The FBI in Peace and War
- Genre: Crime drama
- Running time: 30 minutes
- Country of origin: United States
- Language(s): English
- Syndicates: CBS
- Starring: Martin Blaine Donald Briggs
- Announcer: Andre Baruch Hugh Holder Dick Noel Len Sterling Warren Sweeney
- Created by: Frederick L. Collins
- Written by: Ed Adamson Fred Collins Jacques Finke Louis Pelletier
- Directed by: Max Marcin Betty Mandeville
- Produced by: Max Marcin Betty Mandeville
- Original release: November 25, 1944 – September 28, 1958

= The FBI in Peace and War =

American radio crime drama (1944–1958)

The FBI in Peace and War was an American radio crime drama inspired by Frederick Lewis Collins' book of the same name.

== Overview ==
The idea for the show came from Louis Pelletier who wrote many of the scripts. Among the show's other writers were Jack Finke, Ed Adamson and Collins. It aired on CBS from November 25, 1944, to September 28, 1958, produced and directed by Max Marcin and Betty Mandeville. The show had a variety of sponsors over the years, including Lava Soap, Wildroot Cream-Oil, Lucky Strike, Nescafe and Wrigley's.

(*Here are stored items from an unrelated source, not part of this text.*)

-- ==== Sys2Proof/Machine/Ops.lean ====
section
/-! DEFINITION. The named operations over registers, memory, translation, mailboxes, tasks and regions, and taking a
trap as one operation (15 R318 to R326). -/

namespace Sys2Proof.Machine

open Sys2Proof

/-! ### Where things are -/

/-- The compute core of a slot. A TSC and a system core hold no tiles or buffers: what of a compute core their instructions act on
is the first core of their cluster or die (log entry 64). -/
def hartCore : HartId → Nat
  | .slot c _ => c
  | .tsc k => k * 32
  | .sys d _ => d * 832
/-- The cluster a hart lies in; a system core lies in none and is given its die's first. -/
def hartCluster (h : HartId) : Nat := hartCore h / 32
/-- The die a hart lies on: 26 clusters of 32 cores each (R1). -/
def hartDie (h : HartId) : Nat := hartCore h / 832
/-- The slot number of a hart (R46; log entry 64 for a TSC or system core). -/
def hartSlot : HartId → Nat
  | .slot _ n => n
  | .tsc _ => 0
  | .sys _ n => n
/-- A hart that can run tasks. -/
def isSlot : HartId → Bool
  | .slot _ _ => true
  | _ => false

namespace State

def hart (s : State) (h : HartId) : Hart := s.harts.get h {}
def setHart (s : State) (h : HartId) (x : Hart) : State := { s with harts := s.harts.set h x }
def modHart (s : State) (h : HartId) (f : Hart → Hart) : State := s.setHart h (f (s.hart h))
/-- The privilege level (R45): 0 task, 1 service, 2 system. The resident system runs on system core 0 of a die, the
scheduler firmware on the others (R379), where the resident system may start a program at system level instead (R375). -/
def level (s : State) (h : HartId) : Nat :=
  match h with
  | .slot _ _ => 0
  | .tsc _ => 1
  | .sys _ n => if n = 0 || (s.hart h).raised then 2 else 1
/-- The executing hart. -/
def me (s : State) : Hart := s.hart s.cur
def setMe (s : State) (x : Hart) : State := s.setHart s.cur x
def modMe (s : State) (f : Hart → Hart) : State := s.setMe (f s.me)
def core (s : State) (c : Nat) : Core := s.cores.get c {}
def setCore (s : State) (c : Nat) (x : Core) : State := { s with cores := s.cores.set c x }
def cluster (s : State) (k : Nat) : Cluster := s.clusters.get k {}
def setCluster (s : State) (k : Nat) (x : Cluster) : State := { s with clusters := s.clusters.set k x }
def die (s : State) (d : Nat) : Die := s.dies.get d {}
def setDie (s : State) (d : Nat) (x : Die) : State := { s with dies := s.dies.set d x }
def partition (s : State) (p : Nat) : Partition := s.partitions.get p {}
def setPartition (s : State) (p : Nat) (x : Partition) : State := { s with partitions := s.partitions.set p x }
/-- The compute core the executing hart lies on, and its cluster. -/
def myCore (s : State) : Core := s.core (hartCore s.cur)
def setMyCore (s : State) (x : Core) : State := s.setCore (hartCore s.cur) x
def myCluster (s : State) : Cluster := s.cluster (hartCluster s.cur)
/-- The cycle that it is. -/
def now (s : State) : Nat := s.clock
/-- What a hart's core counts as `cycle` (R6, R46): the cycles since its own reset. -/
def cycleOf (s : State) (h : HartId) : Word :=
  BitVec.ofNat 64 (s.clock - (if isSlot h then (s.core (hartCore h)).since else (s.hart h).since))
/-- The package offers reduced service (R384, R387): the resident system has started, and FULL is clear. -/
def reducedService (s : State) : Bool := 4 ≤ bits s.boot.toNat 8 3 && !s.boot.toNat.testBit 1
/-- The partition that a hart works for; a system core, the one whose ASID it translates under (log entry 16). -/
def partOf (s : State) (h : HartId) : Nat :=
  match h with
  | .slot _ _ => ((s.hart h).task.getD {}).desc.part
  | .tsc k => (s.cluster k).owner
  | .sys _ _ => ((s.partitions.find? fun e => e.2.asids.contains (s.hart h).asid).map (·.1)).getD 0
def myPart (s : State) : Partition := s.partition (s.partOf s.cur)
/-- The ASID under which a hart translates. -/
def asidOf (s : State) (h : HartId) : Nat :=
  match (s.hart h).task with
  | some t => t.desc.asid
  | none => (s.hart h).asid
/-- Logical number of a core, cluster x 32 + core, in a partition's slice (R122). -/
def logicalCore (s : State) (p c : Nat) : Nat := (s.partition p).slice.findIdx (· == c / 32) * 32 + c % 32
/-- What has arrived waits outside and is tried again. -/
def await (s : State) (i : Instr) : State := { s with waiting := s.waiting ++ [i] }
/-- One free value (log entry 2) and the next count. -/
def free (s : State) : Word × State := (Config.freeWord s.freeCount, { s with freeCount := s.freeCount + 1 })

/-! ### Registers (R42, R43) -/

end State

def Regs.getS (r : Regs) (n : BitVec 5) : Word := if n = 0 then 0 else r.s[n.toNat]'n.isLt
def Regs.setS (r : Regs) (n : BitVec 5) (x : Word) : Regs := if n = 0 then r else { r with s := r.s.set n.toNat x n.isLt }
def Regs.getV (r : Regs) (n : BitVec 5) : BitVec 512 := r.v[n.toNat]'n.isLt
def Regs.setV (r : Regs) (n : BitVec 5) (x : BitVec 512) : Regs := { r with v := r.v.set n.toNat x n.isLt }
def Regs.getK (r : Regs) (n : BitVec 3) : BitVec 16 := if n = 0 then 0xFFFF else r.k[n.toNat]'n.isLt
def Regs.setK (r : Regs) (n : BitVec 3) (x : BitVec 16) : Regs := if n = 0 then r else { r with k := r.k.set n.toNat x n.isLt }
def Regs.getW (r : Regs) (n : BitVec 4) : View := r.w[n.toNat]'n.isLt
def Regs.setW (r : Regs) (n : BitVec 4) (x : View) : Regs := { r with w := r.w.set n.toNat x n.isLt }
/-- The value of a guard field: 0 is always (R22). -/
def Regs.guard (r : Regs) (n : BitVec 3) : Bool := if n = 0 then true else r.g[n.toNat]'n.isLt
def Regs.setG (r : Regs) (n : BitVec 3) (x : Bool) : Regs := if n = 0 then r else { r with g := r.g.set n.toNat x n.isLt }
/-- The stream binding of v24 + i. -/
def Regs.stream (r : Regs) (i : BitVec 3) : Option Stream := r.streams[i.toNat]'i.isLt
def Regs.setStream (r : Regs) (i : BitVec 3) (x : Option Stream) : Regs :=
  { r with streams := r.streams.set i.toNat x i.isLt }

def Hart.modRegs (h : Hart) (f : Regs → Regs) : Hart := { h with regs := f h.regs }

namespace State

def getS (s : State) (n : BitVec 5) : Word := s.me.regs.getS n
def setS (s : State) (n : BitVec 5) (x : Word) : State := s.modMe (·.modRegs (·.setS n x))
def setV (s : State) (n : BitVec 5) (x : BitVec 512) : State := s.modMe (·.modRegs (·.setV n x))
def getK (s : State) (n : BitVec 5) : BitVec 16 := s.me.regs.getK (n.setWidth 3)
def setK (s : State) (n : BitVec 5) (x : BitVec 16) : State := s.modMe (·.modRegs (·.setK (n.setWidth 3) x))
def getW (s : State) (n : BitVec 5) : View := s.me.regs.getW (n.setWidth 4)
def setW (s : State) (n : BitVec 5) (x : View) : State := s.modMe (·.modRegs (·.setW (n.setWidth 4) x))

end State

/-! ### Moving on, waiting, guards -/

/-- The address of the next word in program order, and the repetition state with it (R154). -/
def Hart.advance (h : Hart) : Hart :=
  match h.regs.rep with
  | none => { h with pc := h.pc + 8 }
  | some r =>
    if r.j + 1 < r.len then { h with pc := h.pc + 8, regs := { h.regs with rep := some { r with j := r.j + 1 } } }
    else if r.pass + 1 < r.n then
      { h with pc := r.addr + 8, regs := { h.regs with rep := some { r with j := 0, pass := r.pass + 1 } } }
    else { h with pc := r.addr + 8 + BitVec.ofNat 64 (8 * r.len), regs := { h.regs with rep := none } }

namespace State

def advance (s : State) : State := s.modMe Hart.advance
/-- The slot does not issue and tries again (R125). -/
def stall (s : State) (w : Wait) : State := s.modMe fun h => { h with wait := some w }
/-- The instruction ends its region (R139): the next one begins a region. -/
def endRegion (s : State) : State := s.modMe fun h => { h with boundary := true }
/-- A guard of the executing hart is unresolved (R134). -/
def guardOpen (s : State) (gd : BitVec 3) : Bool := gd != 0 && s.me.unres.any (·.guard == gd.toNat)
/-- The next state in which the instruction is over. -/
def finish (s : State) : Out := .next s.advance
/-- A core instruction under its guard (R22, R135): it waits for an unresolved guard, and is a no-op under a false
one. -/
def guarded (s : State) (gd : BitVec 3) (k : State → Out) : Out :=
  if s.guardOpen gd then .next (s.stall .guard)
  else if s.me.regs.guard gd then k s else s.finish

end State

/-- What an operation of an instruction comes to: a value and a state to go on in, or the state in which the step ends,
because a trap was taken or the slot waits. -/
inductive Res (α : Type) where
  | ok (x : α) (s : State)
  | stop (s : State)

def Res.bind {α β : Type} (r : Res α) (k : α → State → Res β) : Res β :=
  match r with
  | .ok x s => k x s
  | .stop s => .stop s

/-- Go on with the rest of an instruction. -/
def Res.run {α : Type} (r : Res α) (k : α → State → Out) : Out :=
  match r with
  | .ok x s => k x s
  | .stop s => .next s

/-- An operation on each element of a list in order, stopping at the first that stops. -/
def Res.each {α : Type} (f : α → State → Res Unit) : List α → State → Res Unit
  | [], s => .ok () s
  | x :: t, s => (f x s).bind fun _ s => Res.each f t s

/-- The results of an operation on each element of a list in order. -/
def Res.collect {α β : Type} (f : α → State → Res β) : List α → State → Res (List β)
  | [], s => .ok [] s
  | x :: t, s => (f x s).bind fun y s => (Res.collect f t s).bind fun ys s => .ok (y :: ys) s

/-! ### Stores and their drain (R133, R297, R299) -/

namespace State

/-- The new capacity of a retirement (R369). -/
def newCapacity (s : State) : Nat := s.detour.capacity - 0x0C00000000
/-- A retirement is in its sweeping or swept state. -/
def sweepOn (s : State) : Bool := s.detour.phase.toNat % 2 == 1
/-- Physical addresses from here up fault (R373). -/
def limit (s : State) : Nat := if s.sweepOn then s.newCapacity else s.detour.capacity
/-- The 64 KiB unit of an address is being moved (R370, R371). -/
def movingUnit (s : State) (a : Nat) : Bool :=
  s.sweepOn && s.detour.moving && a / 65536 + 1 == s.detour.pointer / 65536

/-! ### Stacks and the error log -/

/-- The live stacks in rising order (R364). -/
def survivors (s : State) : List Nat := (List.range 16).filter fun i => s.detour.live.toNat.testBit i

/-- The stacks that the map of a physical address uses: without the retiring one from the sweep pointer up, and from the
lowest line of the moving unit that has been copied (R364, R370, R371). -/
def stacksOf (s : State) (pa : Nat) : List Nat :=
  if s.sweepOn && s.detour.pointer - 128 * s.detour.copied ≤ pa then s.survivors.filter (· ≠ s.detour.retire.toNat)
  else s.survivors

/-- The stack that holds a physical address (R364). -/
def stackOf (s : State) (pa : Nat) : Nat :=
  let l := s.stacksOf pa
  l.getD (pa / 256 % max l.length 1) 0

/-- The stripe that holds a physical address, and its byte within the stack (R364). -/
def stripeOf (s : State) (pa : Nat) : Nat := pa / 256 / max (s.stacksOf pa).length 1
def stackByte (s : State) (pa : Nat) : Nat := s.stripeOf pa * 256 + pa % 256

/-- The home die of a physical address (R296, R364). -/
def homeDie (s : State) (pa : Nat) : Nat := s.stackOf pa / 4

/-- The row identifier of an HBM row (R354): KIND 0, the stack of the die, and the row within the stack. -/
def hbmRow (s : State) (pa : Nat) (row : BitVec 32) : BitVec 32 :=
  BitVec.ofNat 32 (s.stackOf pa % 4 * 2 ^ 27 + row.toNat % 2 ^ 27)

end State

/-- The three positions of a row in the Bloom filter (R355). -/
def bloomBits (row : Nat) : List Nat :=
  [0x9E3779B1, 0x85EBCA77, 0xC2B2AE3D].map fun m => row * m % 2 ^ 32 / 2 ^ 18

/-- Add a record to a die's event ring, the oldest leaving a full one (R356). -/
def Die.log (d : Die) (row : BitVec 32) (event n : Nat) : Die :=
  let ring := d.ring ++ [{ row, event, bits := n, seq := d.events + 1 }]
  { d with ring := ring.drop (ring.length - 4096), events := d.events + 1 }

/-- Append a row to a die's repair table in a state (R362); the place of the entry, or none when the table is full. -/
def Die.addRepair (d : Die) (row : BitVec 32) (state : Nat) : Die × Option Nat :=
  if 1024 ≤ d.repair.length then ({ d with summary := d.summary ||| 4 }, none)
  else ({ d with repair := d.repair ++ [BitVec.ofNat 64 (2 ^ 63 + state * 2 ^ 61 + row.toNat)],
                 summary := if d.repair.length + 1 = 1024 then d.summary ||| 4 else d.summary }, some d.repair.length)

/-- A corrected error (R355): a first sighting is logged; a repeat offender is retested, and a lasting fault enters the
repair table. -/
def Die.corrected (d : Die) (row : BitVec 32) (n : Nat) (lasting : Bool) : Die :=
  let b := bloomBits row.toNat
  if b.any fun i => !d.bloom.contains i then ({ d with bloom := b.foldl insertRising d.bloom }).log row 0 n
  else if !lasting then d.log row 1 n
  else ((d.log row 2 n).addRepair row 0).1

/-- One more event of a counter that saturates (R357). -/
def Die.count (d : Die) (core i : Nat) : Die :=
  { d with counters := d.counters.set (core, i) (min 0xFFFFFFFF (d.counters.get (core, i) 0 + 1)) }

namespace State

/-- The lines of n bytes from a physical address upward. -/
def linesOf (pa n : Nat) : List Nat := (List.range ((pa % 128 + n + 127) / 128)).map (pa / 128 + ·)

/-- The banks of the die caches that some bytes pass through (log entry 78). -/
def dieBanks (s : State) (pa n : Nat) : List Bank :=
  (linesOf pa n).map fun l => .dieCache (s.homeDie (l * 128)) (Config.dieBank l % 2048)

/-- The errors that a read of physical bytes meets (R349, R355). -/
def meetErrors (s : State) (pa n : Nat) : State :=
  if s.upsets.isEmpty then s
  else s.upsets.foldl (fun s u => match u with
    | .corrected w row b lasting =>
      if w * 8 < pa + n && pa < w * 8 + 8 then
        let d := s.homeDie (w * 8)
        { s.setDie d ((s.die d).corrected (s.hbmRow (w * 8) row) b lasting) with upsets := s.upsets.erase u }
      else s
    | .uncorrected w row =>
      if w * 8 < pa + n && pa < w * 8 + 8 then
        let d := s.homeDie (w * 8)
        { s.setDie d ((s.die d).log (s.hbmRow (w * 8) row) 3 0) with upsets := s.upsets.erase u, mem := s.mem.mark w }
      else s
    | _ => s) s

/-- The errors that a store meets (R352): in the words that it does not write whole, which it reads first. An error of a
word that it writes whole is gone. -/
def meetStore (s : State) (bytes : List (Nat × Byte)) (half : List (Nat × Bool × Nat)) : State :=
  if s.upsets.isEmpty then s
  else
    let whole (u : Upset) : Bool := match u with
      | .corrected w _ _ _ | .uncorrected w _ => covers bytes w
      | _ => false
    let s := { s with upsets := s.upsets.filter fun u => !whole u }
    (bytes.map (·.1) ++ half.map (·.1)).foldl (fun s a => s.meetErrors a 1) s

In 1955, it was the eighth most popular show on radio, as noted in Time.

Martin Blaine and Donald Briggs headed the cast.

Episodes included "The Marriage Mart" on December 16, 1944.

== Production ==
The theme was the March from Prokofiev's The Love for Three Oranges, arranged for small symphony orchestra by Amedeo De Filippi, with Vladimir Selinksy conducting. The music was accompanied by a chant of "L-A-V-A," in reference to the show's sponsor being Lava soap.

In November 1947 the program was moved from Fridays at 9:30 p.m. Eastern Time to Thursdays at 8 p.m. E. T. In the summer of 1948 it took an eight-week hiatus, replaced by The Doctor Says Murder.